5 Rules to Know Before Opening Your Roth IRA Account

No matter how far you are from retirement, savings vehicles that allow you to invest for the future and save on taxes are all around you. While a 401(k) and a traditional IRA can be funded with pre-tax dollars now, thus reducing your gross or taxable income, a Roth IRA is funded with post-tax dollars. When you take money out of a Roth, your withdrawals do not increase your taxable income.

What is a Roth IRA?

A Roth IRA is an investment vehicle that puts post-tax dollars into the stock market for reinvestment and growth. You cannot access the funds in a Roth IRA until you are 59 and 1/2 or unless you are in a hardship situation. You can usually put up to $6,000 into a Roth IRA each year and may be able to add more depending on your age.

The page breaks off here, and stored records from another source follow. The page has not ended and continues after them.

/-! Remote operations (R121, R357, R359). -/

/-- A descriptor that stores (R170, R370). -/
def State.stores (s : State) (c : Nat) : Act → Bool
  | .scopy dk _ _ src _ _ _ _ => decide (dk = 0) && !s.leaves c src
  | .smcast .. | .recst .. | .recmg .. => true
  | _ => false
/-- Every store that the core's engines issued before a cycle is acknowledged (R170, R370). -/
def State.storesDone (s : State) (c cyc : Nat) : Bool :=
  (s.coreOps c).all (fun o => o.done || !(o.pkt.op = 2 || o.pkt.op = 3) || decide (cyc ≤ o.issue)) &&
  (s.core c).acks.all (fun a => decide (a.until_ ≤ s.now) || !a.store || decide (cyc ≤ a.issue)) &&
  (List.range 4).all fun e => (s.engine c e).queue.all fun d => decide (cyc ≤ d.issueCyc) || !s.stores c d.act
/-- SFLAG_RELEASE: inside the tower the set enters the flag network, beyond it the flag awaits a tag (R199, R340, R370). -/
def execSflagRelease (t : At) (core : Nat) (e : BitVec 2) (s : State) : Result :=
  onCore t core s fun s =>
    let g := s.engine core e.toNat
    match g.stage, g.queue with
    | .remote 0, d :: _ =>
      (match d.act with
       | .sflag pkg target f =>
         if !s.storesDone core d.issueCyc then s
         else if pkg = s.pkg ∧ towerOf target = towerOf core then
           let s := if d.enabled then s.flagEnter target core f (t.cyc + 16) else s
           s.setEngine core e.toNat { g with stage := .local_ (t.cyc + 16) }
         else s.startOne core e.toNat t.cyc d { src := pkg * 2 ^ 20 + target * 2 ^ 8 + f }
       | _ => s)
    | _, _ => s
/-- The next number of atomics toward a target (R373). -/
def State.atomKey (_s : State) (r pkg ep : Nat) : Nat := 4096 * r + 64 * pkg + ep
/-- An atomic may be sent: no atomic toward its target 32 or more numbers earlier is outstanding (R373). -/
def State.atomFree (s : State) (r pkg ep : Nat) : Bool :=
  let n := assoc s.atomSeq (s.atomKey r pkg ep)
  s.ops.all fun x => decide (x.1 / 8192 ≠ r) || x.2.done || !(decide (16 ≤ x.2.pkt.op ∧ x.2.pkt.cls = 8 ∧ x.2.pkt.dstPkg = pkg ∧ x.2.pkt.dstEp = ep))
    || decide ((n + 65536 - bits x.2.pkt.aux.toNat 47 32) % 65536 < 32)
/-- The members of a multicast: packages as their ids, towers as 64 + t; and the record of those not reached at issue (R238, R383, R384). -/
def State.castMembers (s : State) (c dst pkgs towers : Nat) : List Nat × Nat :=
  let r := towerRing (towerOf c)
  if towers = 0 then
    let all := (List.range 32).filter fun p => bit pkgs p
    let reached (p : Nat) : Bool :=
      if p = s.pkg then !s.ringFenced (endpointOf dst)
      else
        let e := s.routeEntry r p
        bit e 63 && decide (bits e 60 59 = 1) && s.fibreUp ((token (bits e 53 36) 0).getD 0)
    (all.filter reached, ((all.filter fun p => !reached p).map fun p => 2 ^ p).foldl (· + ·) 0)
  else
    let all := (List.range 12).filter fun t => bit towers t
    let lattice := s.onLattice r 0 s.pkg
    let reached (t : Nat) : Bool := if lattice then !((s.lattice 0).removed.contains t) else !s.ringFenced (towerRing t)
    ((all.filter reached).map (64 + ·), ((all.filter fun t => !reached t).map fun t => 2 ^ (32 + t)).foldl (· + ·) 0)
/-- The receivers that a multicast's packet names (R383). -/
def State.castMap (s : State) (c dst : Nat) (members : List Nat) : Nat :=
  let l := members.map fun m =>
    if 64 ≤ m then towerRing (m - 64)
    else if m = s.pkg then endpointOf dst
    else fibreRing ((token (bits (s.routeEntry (towerRing (towerOf c)) m) 53 36) 0).getD 0 / 8)
  (l.eraseDups.map fun r => 2 ^ r).foldl (· + ·) 0
/-- The operation that a waiting piece becomes (R357, R359). -/
def State.pieceOp (s : State) (c e : Nat) (d : Desc) (p : Piece) (data : List Byte) (poison : Bool) : RemOp :=
  let aux (n : Nat) : Word := BitVec.ofNat 64 (towerRing (towerOf c) * 2 ^ 59 + n)
  let lines := (p.len / 64 - 1) * 2 ^ 53
  let pkt : Packet := match d.act with
    | .sflag _ _ _ => s.flagPacket c 1 p.src
    | .satom op w addr _ x y =>
      let q := s.fromCore c 8 (16 + op) addr
      let n := assoc s.atomSeq (s.atomKey (towerRing (towerOf c)) q.dstPkg q.dstEp)
      let inc := if q.dstPkg = s.pkg then s.inc else s.fld (Reg.fabPeerInc q.dstPkg) F.fabPeerIncIncarnation
      { q with aux := aux (b2n w * 2 ^ 52 + n * 2 ^ 32 + inc), data := padTo 64 (bytesOf x.toNat 8 ++ bytesOf y.toNat 8) }
    | .sinv addr => { s.fromCore c 8 4 addr with aux := aux 0 }
    | .smcast _ _ dst _ _ _ => { s.fromCore c 8 3 (s.pkg * 2 ^ 45 + dst) with data := data, poison := poison, aux := aux 0 }
    | _ =>
      if p.store then { s.fromCore c 8 2 p.dst with data := data, poison := poison, aux := aux 0 }
      else { s.fromCore c 8 1 p.src with aux := aux lines }
  { took := s.now, pkt := pkt, core := c, issue := d.issueCyc, engine := some e, seq := d.seq, piece := p, enabled := d.enabled }
/-- The member record of a multicast, written at its completion (R384). -/
def State.writeMembers (s : State) (o : RemOp) (cyc : Nat) : State :=
  let off := o.piece.src - windowOf o.core
  s.send o.core cyc (s.portPri o.core (7 + o.engine.getD 0)) (.vault off (ownPart off (bytesOf o.notReached 8)) [])
/-- Send a multicast store (R238, R383). -/
def State.launchCast (s : State) (c slot dst pkgs towers : Nat) (o : RemOp) (cyc : Nat) : State :=
  let r := towerRing (towerOf c)
  let tag := 32 * localOf c + slot
  let (ms, gone) := s.castMembers c dst pkgs towers
  let p : Packet := { o.pkt with tag := tag, hopSrc := r, hopDst := 31, rxMap := s.castMap c dst ms, epoch := s.fld Reg.fabRtCtrl F.fabRtCtrlCurEpoch }
  let o := { o with pkt := p, members := ms, notReached := gone, attempts := 1, sent := s.now }
  if ms = [] then
    (s.writeMembers o cyc).finishOp r tag o (if gone = 0 then .ok else .partialDone)
  else if !s.groupOpen c then s.setOp r tag { o with attempts := 0 }
  else
  let s := (s.carrierOut c p).overGroup c .up (if towers ≠ 0 ∧ s.onLattice r 0 s.pkg then 2 else 3) p
  if towers ≠ 0 ∧ s.onLattice r 0 s.pkg then
    let lanes := (List.range 32).filter fun j => decide (s.fld (laneReg j) F.lplLaneState ≠ 6) && ms.all fun m => decide (s.laneSrc j (m - 64) = towerOf c)
    match lanes with
    | j :: _ =>
      (s.setOp r tag { o with lattice := true }).queueFrame (towerOf c) j
        { kind := 2, src := towerOf c, dst := 31, job := p.job, tag := tag, epoch := p.epoch, poison := p.poison, addr := p.addr,
          members := (ms.map fun m => 2 ^ (m - 64)).foldl (· + ·) 0, originPkg := s.pkg, originCore := c, data := p.data }
    | [] => (s.setOp r tag o).fallback r (towerOf c) p
  else (s.setOp r tag o).sendAt r (requestInput c) p
/-- The operations of a tower that wait for a group go on where their group is up (R23, R178, R279). -/
def State.relaunch (s : State) (tower cyc : Nat) : State :=
  let r := towerRing tower
  (s.ops.filter fun x => decide (x.1 / 8192 = r ∧ x.2.attempts = 0) && x.2.enabled && !x.2.done && s.groupOpen x.2.core).foldl (fun s x =>
    match ((x.2.engine.bind fun e => (s.engine x.2.core e).queue.head?).map fun d : Desc => d.act) with
    | some (.smcast _ _ dst _ pkgs towers) => s.launchCast x.2.core (x.1 % 32) dst pkgs towers x.2 cyc
    | _ => s.launch r (x.1 % 8192) (if x.2.pkt.cls = 0xC then 12 else requestInput x.2.core) x.2.plane x.2) s
/-- Free the tags of descriptors that were not enabled once their fixed latencies are over; FENCE and SFLAG wait on for the acknowledgement (R173, R309). -/
def State.reap (s : State) (c : Nat) : State :=
  let r := towerRing (towerOf c)
  let s := if (s.core c).acks = [] then s else s.modCore c fun k => { k with acks := k.acks.filter fun a => s.now < a.until_ }
  (List.range 32).foldl (fun s i =>
    match s.op r (32 * localOf c + i) with
    | some o =>
      if !o.enabled && decide (o.doneAt ≤ s.now) then
        let s := s.freeOp r (32 * localOf c + i)
        match o.engine with
        | some e =>
          let g := s.engine c e
          let s := if s.now < o.deadline then s.modCore c fun k => { k with acks := { engine := e, seq := o.seq, issue := o.issue, store := o.piece.store, until_ := o.deadline } :: k.acks }
            else s
          s.setEngine c e { g with inFlight := g.inFlight - 1, statuses := .ok :: g.statuses }
        | none => s
      else s
    | none => s) s
/-- The last of a run's requests or data flits leaves the core: a store's data flits follow its header, one a cycle; then the next run starts (R167). -/
def State.runSent (s : State) (c e cyc : Nat) (d : Desc) (p : Piece) : State :=
  let g := s.engine c e
  if g.waiting = [] ∧ g.plan ≠ [] then s.startRuns c e d (cyc + 1 + if p.store then p.len / 64 else 0) g.plan else s
/-- TAG_ACQUIRE: the next piece of an engine's descriptor takes a tag and is sent (R121, R173, R373). -/
def execTagAcquire (t : At) (core : Nat) (e : BitVec 2) (slot : BitVec 5) (s : State) : Result :=
  onCore t core s fun s =>
    let s := s.reap core
    let g := s.engine core e.toNat
    let r := towerRing (towerOf core)
    let tag := 32 * localOf core + slot.toNat
    match g.queue, g.waiting with
    | d :: _, p :: rest =>
      let started := match g.stage with | .local_ _ => true | _ => false
      let copied := match d.act with | .scopy .. => d.enabled && p.store | _ => false
      if !started || (s.op r tag).isSome || decide (t.cyc < g.from_) || (copied && s.frozenAt (localAddr p.src)) then s
      else
        let o := s.pieceOp core e.toNat d p [] false
        let atom := match d.act with | .satom .. => true | _ => false
        if atom && !s.atomFree r o.pkt.dstPkg o.pkt.dstEp then s
        else
          let s := s.setEngine core e.toNat { g with waiting := rest, inFlight := g.inFlight + 1 }
          if !d.enabled then
            let dn := max p.due s.now
            (s.setOp r tag { o with doneAt := dn, deadline := dn + s.ackLatency core d.act p }).runSent core e.toNat t.cyc d p
          else
            let s := s.pmcCore core 0x014 1
            let (b, bad, fenced, s) := if copied then s.fetch core e.toNat (localAddr p.src) p.len t.cyc else (p.data, p.poisoned, false, s)
            let sts : List Status := if fenced then [.pathFenced] else if copied && bad ≠ [] then [.poison] else []
            let g := s.engine core e.toNat
            let s := s.setEngine core e.toNat { g with statuses := g.statuses ++ sts }
            let o := s.pieceOp core e.toNat d p b (bad ≠ [])
            match d.act with
            | .smcast _ _ dst _ pkgs towers => (s.launchCast core slot.toNat dst pkgs towers o t.cyc).afterOp core t.cyc
            | .sflag _ _ _ => (s.launch r tag 12 1 o).afterOp core t.cyc
            | .satom _ _ _ _ _ _ =>
              let k := s.atomKey r o.pkt.dstPkg o.pkt.dstEp
              let s := { s with atomSeq := assocSet s.atomSeq k ((assoc s.atomSeq k + 1) % 65536) }
              (s.launch r tag (requestInput core) 1 o).afterOp core t.cyc
            | .scopy _ pl _ _ _ _ _ _ | .stile _ _ _ _ _ _ _ pl =>
              ((s.launch r tag (requestInput core) pl o).runSent core e.toNat t.cyc d p).afterOp core t.cyc
            | _ => (s.launch r tag (requestInput core) 0 o).afterOp core t.cyc
    | _, _ => s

What is a Qualified Dividend?

A qualified dividend is a dividend that is taxed at the capital gains rate instead of the standard income tax rate. While Roth dividends are tax-free as long as the account has been in place for 5 years, setting up other investments that payout only qualified dividends will likely take a conversation with your financial adviser. Qualified dividends can change, so keeping an eye on that area of the market takes focus.

Your Roth IRA distributions can be taken later than those from a standard retirement account. However, you will want to connect with your financial adviser to stay on top of the Required Minimum Distribution rules.

5 Rules to Know Before Opening Your Roth IRA Account

  1. According to the experts at SoFi, “your Roth IRA is a great vehicle for those who expect to earn a higher income after retirement.”
  1. When determining how to start Roth IRA contributions, take care to review all tax breaks you may get from other vehicles if you do not have many deductions now.
  1. Consider setting up Roth IRAs for your spouse and family. If you have a non-earning spouse, you can set up a Roth to build their retirement savings. If your children work for your business, you can contribute up to their total earned income into a Roth IRA for their benefit.
  1. When creating accounts for families, make sure the account is in their name. If the children are under 18, they may need a custodial brokerage account to manage the money.
  1. If you make too much, you cannot set up a Roth IRA. However, you may be able to bump up your 401(k) contributions to lower your modified adjusted gross income, which can qualify you for a Roth. Talk to your financial adviser about this limitation, as the brackets are always moving, and you may have other options.

You will never be sorry that you saved too much for retirement. If your spouse has stayed home to care for children, a Roth on their behalf is an excellent choice. Allowing your children to build wealth and learn about the markets early is also a terrific decision.